Work instructions | Among the lines below, keep only those from the one containing "s.snt := rfl" through the one containing "s.evals := rfl", and reproduce them exactly.

Saved entries |
○ ○ ○ ○ ○ ○ ○
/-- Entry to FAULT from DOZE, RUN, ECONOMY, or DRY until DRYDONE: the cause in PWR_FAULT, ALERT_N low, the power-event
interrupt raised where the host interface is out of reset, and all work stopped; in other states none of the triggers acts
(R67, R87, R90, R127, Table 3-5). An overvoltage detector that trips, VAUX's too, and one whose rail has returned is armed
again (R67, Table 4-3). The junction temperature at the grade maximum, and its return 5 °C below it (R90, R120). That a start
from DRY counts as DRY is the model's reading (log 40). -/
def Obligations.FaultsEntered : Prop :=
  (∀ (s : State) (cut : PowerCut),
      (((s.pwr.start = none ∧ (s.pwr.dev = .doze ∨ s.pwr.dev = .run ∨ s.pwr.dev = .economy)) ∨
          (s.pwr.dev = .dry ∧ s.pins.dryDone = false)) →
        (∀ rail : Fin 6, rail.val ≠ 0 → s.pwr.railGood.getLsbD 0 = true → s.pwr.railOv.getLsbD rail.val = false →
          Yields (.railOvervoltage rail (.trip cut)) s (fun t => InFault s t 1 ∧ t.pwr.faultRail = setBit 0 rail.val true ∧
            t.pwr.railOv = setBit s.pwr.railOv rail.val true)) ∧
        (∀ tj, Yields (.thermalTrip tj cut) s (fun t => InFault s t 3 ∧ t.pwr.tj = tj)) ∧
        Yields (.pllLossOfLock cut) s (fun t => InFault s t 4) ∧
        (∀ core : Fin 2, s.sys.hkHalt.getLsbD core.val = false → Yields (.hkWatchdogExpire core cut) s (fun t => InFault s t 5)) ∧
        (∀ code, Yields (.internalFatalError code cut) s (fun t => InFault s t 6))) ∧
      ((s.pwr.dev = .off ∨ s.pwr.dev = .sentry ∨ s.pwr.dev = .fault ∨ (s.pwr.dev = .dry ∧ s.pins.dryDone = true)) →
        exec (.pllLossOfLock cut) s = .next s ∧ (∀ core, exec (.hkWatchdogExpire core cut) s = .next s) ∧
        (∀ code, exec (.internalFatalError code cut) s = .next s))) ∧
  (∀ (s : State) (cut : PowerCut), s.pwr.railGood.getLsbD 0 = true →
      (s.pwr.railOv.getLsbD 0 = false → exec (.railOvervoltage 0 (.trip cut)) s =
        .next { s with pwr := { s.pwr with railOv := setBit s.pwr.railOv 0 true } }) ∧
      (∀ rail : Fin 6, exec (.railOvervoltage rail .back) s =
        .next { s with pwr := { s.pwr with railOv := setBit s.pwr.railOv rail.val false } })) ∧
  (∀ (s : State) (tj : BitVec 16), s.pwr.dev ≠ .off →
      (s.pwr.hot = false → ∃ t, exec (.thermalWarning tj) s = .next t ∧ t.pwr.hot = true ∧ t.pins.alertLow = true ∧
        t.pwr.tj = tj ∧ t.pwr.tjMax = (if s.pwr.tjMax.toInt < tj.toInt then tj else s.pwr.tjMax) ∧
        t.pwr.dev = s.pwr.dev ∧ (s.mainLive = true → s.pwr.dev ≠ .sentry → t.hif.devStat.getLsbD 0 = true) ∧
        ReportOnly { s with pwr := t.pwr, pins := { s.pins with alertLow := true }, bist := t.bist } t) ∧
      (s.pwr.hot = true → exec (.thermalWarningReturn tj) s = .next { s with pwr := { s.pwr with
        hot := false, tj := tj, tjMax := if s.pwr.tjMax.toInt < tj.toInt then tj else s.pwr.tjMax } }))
○ ○ ○ ○ ○ ○ ○
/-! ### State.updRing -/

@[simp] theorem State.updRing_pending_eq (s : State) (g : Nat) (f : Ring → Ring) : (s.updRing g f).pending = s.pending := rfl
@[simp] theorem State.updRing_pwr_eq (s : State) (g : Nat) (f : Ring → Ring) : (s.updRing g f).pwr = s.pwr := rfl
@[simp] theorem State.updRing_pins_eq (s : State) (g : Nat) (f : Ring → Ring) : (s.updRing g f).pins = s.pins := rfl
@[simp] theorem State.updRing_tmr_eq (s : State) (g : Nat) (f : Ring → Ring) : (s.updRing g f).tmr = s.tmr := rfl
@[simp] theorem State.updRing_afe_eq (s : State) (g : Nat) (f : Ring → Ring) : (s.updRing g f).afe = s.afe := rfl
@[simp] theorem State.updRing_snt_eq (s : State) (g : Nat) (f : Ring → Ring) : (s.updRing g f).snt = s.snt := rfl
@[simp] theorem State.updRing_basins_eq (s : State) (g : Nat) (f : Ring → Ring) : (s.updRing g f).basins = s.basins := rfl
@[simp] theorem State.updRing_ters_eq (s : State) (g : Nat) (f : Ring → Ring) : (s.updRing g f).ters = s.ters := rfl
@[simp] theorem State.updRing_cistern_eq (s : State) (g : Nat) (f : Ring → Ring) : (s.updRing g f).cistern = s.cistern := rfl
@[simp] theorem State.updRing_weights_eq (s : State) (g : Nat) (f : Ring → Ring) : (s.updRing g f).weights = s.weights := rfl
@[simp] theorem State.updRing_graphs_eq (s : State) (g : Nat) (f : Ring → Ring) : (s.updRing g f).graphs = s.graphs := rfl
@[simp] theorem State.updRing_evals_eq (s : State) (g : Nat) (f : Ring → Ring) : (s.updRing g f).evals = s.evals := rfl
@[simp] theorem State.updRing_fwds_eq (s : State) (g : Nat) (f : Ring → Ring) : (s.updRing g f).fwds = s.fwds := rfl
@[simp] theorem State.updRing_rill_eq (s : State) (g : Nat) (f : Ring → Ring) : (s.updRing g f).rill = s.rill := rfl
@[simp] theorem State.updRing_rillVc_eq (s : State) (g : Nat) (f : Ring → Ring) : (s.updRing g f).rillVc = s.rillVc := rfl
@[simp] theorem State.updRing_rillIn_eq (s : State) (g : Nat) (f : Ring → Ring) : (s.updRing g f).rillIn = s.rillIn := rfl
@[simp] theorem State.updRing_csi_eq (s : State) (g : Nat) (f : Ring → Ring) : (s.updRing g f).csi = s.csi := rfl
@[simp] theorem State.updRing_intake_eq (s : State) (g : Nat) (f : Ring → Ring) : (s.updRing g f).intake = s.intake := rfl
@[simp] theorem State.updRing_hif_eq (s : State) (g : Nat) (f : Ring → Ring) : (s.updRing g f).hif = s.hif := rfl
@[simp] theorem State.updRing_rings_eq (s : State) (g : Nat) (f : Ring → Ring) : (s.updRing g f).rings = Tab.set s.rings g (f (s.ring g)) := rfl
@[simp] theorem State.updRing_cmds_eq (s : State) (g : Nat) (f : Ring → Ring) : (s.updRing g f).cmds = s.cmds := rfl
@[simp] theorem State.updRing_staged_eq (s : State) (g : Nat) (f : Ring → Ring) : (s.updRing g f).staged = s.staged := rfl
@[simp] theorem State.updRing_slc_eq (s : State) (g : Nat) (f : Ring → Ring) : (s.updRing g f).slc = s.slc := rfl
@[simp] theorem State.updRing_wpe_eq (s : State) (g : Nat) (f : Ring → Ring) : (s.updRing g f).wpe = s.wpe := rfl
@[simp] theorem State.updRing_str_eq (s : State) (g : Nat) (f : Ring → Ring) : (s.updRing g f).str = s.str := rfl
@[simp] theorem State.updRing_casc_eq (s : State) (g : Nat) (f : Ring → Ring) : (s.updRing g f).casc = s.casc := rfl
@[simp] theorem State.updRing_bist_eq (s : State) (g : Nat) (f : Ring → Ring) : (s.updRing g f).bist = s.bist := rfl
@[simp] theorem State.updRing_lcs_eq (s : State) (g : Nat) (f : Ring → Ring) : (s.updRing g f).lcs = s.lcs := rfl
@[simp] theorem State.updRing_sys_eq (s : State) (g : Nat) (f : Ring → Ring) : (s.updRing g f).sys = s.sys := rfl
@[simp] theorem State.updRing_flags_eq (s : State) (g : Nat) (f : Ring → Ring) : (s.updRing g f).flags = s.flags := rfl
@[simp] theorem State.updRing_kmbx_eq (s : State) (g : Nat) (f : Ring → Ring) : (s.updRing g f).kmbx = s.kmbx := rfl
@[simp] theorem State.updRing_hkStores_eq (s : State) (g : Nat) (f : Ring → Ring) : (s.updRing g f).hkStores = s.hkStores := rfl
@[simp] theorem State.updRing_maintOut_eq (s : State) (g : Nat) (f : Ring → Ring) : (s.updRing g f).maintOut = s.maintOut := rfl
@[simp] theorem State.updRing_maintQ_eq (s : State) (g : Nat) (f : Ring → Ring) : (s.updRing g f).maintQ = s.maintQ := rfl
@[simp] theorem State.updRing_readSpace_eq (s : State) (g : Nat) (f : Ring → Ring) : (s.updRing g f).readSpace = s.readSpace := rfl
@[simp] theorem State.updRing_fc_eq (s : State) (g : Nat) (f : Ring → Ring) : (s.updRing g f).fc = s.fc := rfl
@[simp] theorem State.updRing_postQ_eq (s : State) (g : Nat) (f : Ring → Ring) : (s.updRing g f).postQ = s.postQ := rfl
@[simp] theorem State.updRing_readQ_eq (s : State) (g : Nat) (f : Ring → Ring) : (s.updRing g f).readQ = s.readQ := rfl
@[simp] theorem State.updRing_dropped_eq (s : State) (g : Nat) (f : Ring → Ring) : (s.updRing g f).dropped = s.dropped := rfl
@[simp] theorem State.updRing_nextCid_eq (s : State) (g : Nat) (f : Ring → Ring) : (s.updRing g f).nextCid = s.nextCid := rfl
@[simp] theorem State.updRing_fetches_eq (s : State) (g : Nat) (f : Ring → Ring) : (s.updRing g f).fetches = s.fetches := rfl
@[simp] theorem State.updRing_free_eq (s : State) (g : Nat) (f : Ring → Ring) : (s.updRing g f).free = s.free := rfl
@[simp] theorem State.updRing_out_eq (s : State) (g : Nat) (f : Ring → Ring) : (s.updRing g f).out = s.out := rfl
○ ○ ○ ○ ○ ○ ○
Solution for this exercise |
@[simp] theorem State.updRing_snt_eq (s : State) (g : Nat) (f : Ring → Ring) : (s.updRing g f).snt = s.snt := rfl
@[simp] theorem State.updRing_basins_eq (s : State) (g : Nat) (f : Ring → Ring) : (s.updRing g f).basins = s.basins := rfl
@[simp] theorem State.updRing_ters_eq (s : State) (g : Nat) (f : Ring → Ring) : (s.updRing g f).ters = s.ters := rfl
@[simp] theorem State.updRing_cistern_eq (s : State) (g : Nat) (f : Ring → Ring) : (s.updRing g f).cistern = s.cistern := rfl
@[simp] theorem State.updRing_weights_eq (s : State) (g : Nat) (f : Ring → Ring) : (s.updRing g f).weights = s.weights := rfl
@[simp] theorem State.updRing_graphs_eq (s : State) (g : Nat) (f : Ring → Ring) : (s.updRing g f).graphs = s.graphs := rfl
@[simp] theorem State.updRing_evals_eq (s : State) (g : Nat) (f : Ring → Ring) : (s.updRing g f).evals = s.evals := rfl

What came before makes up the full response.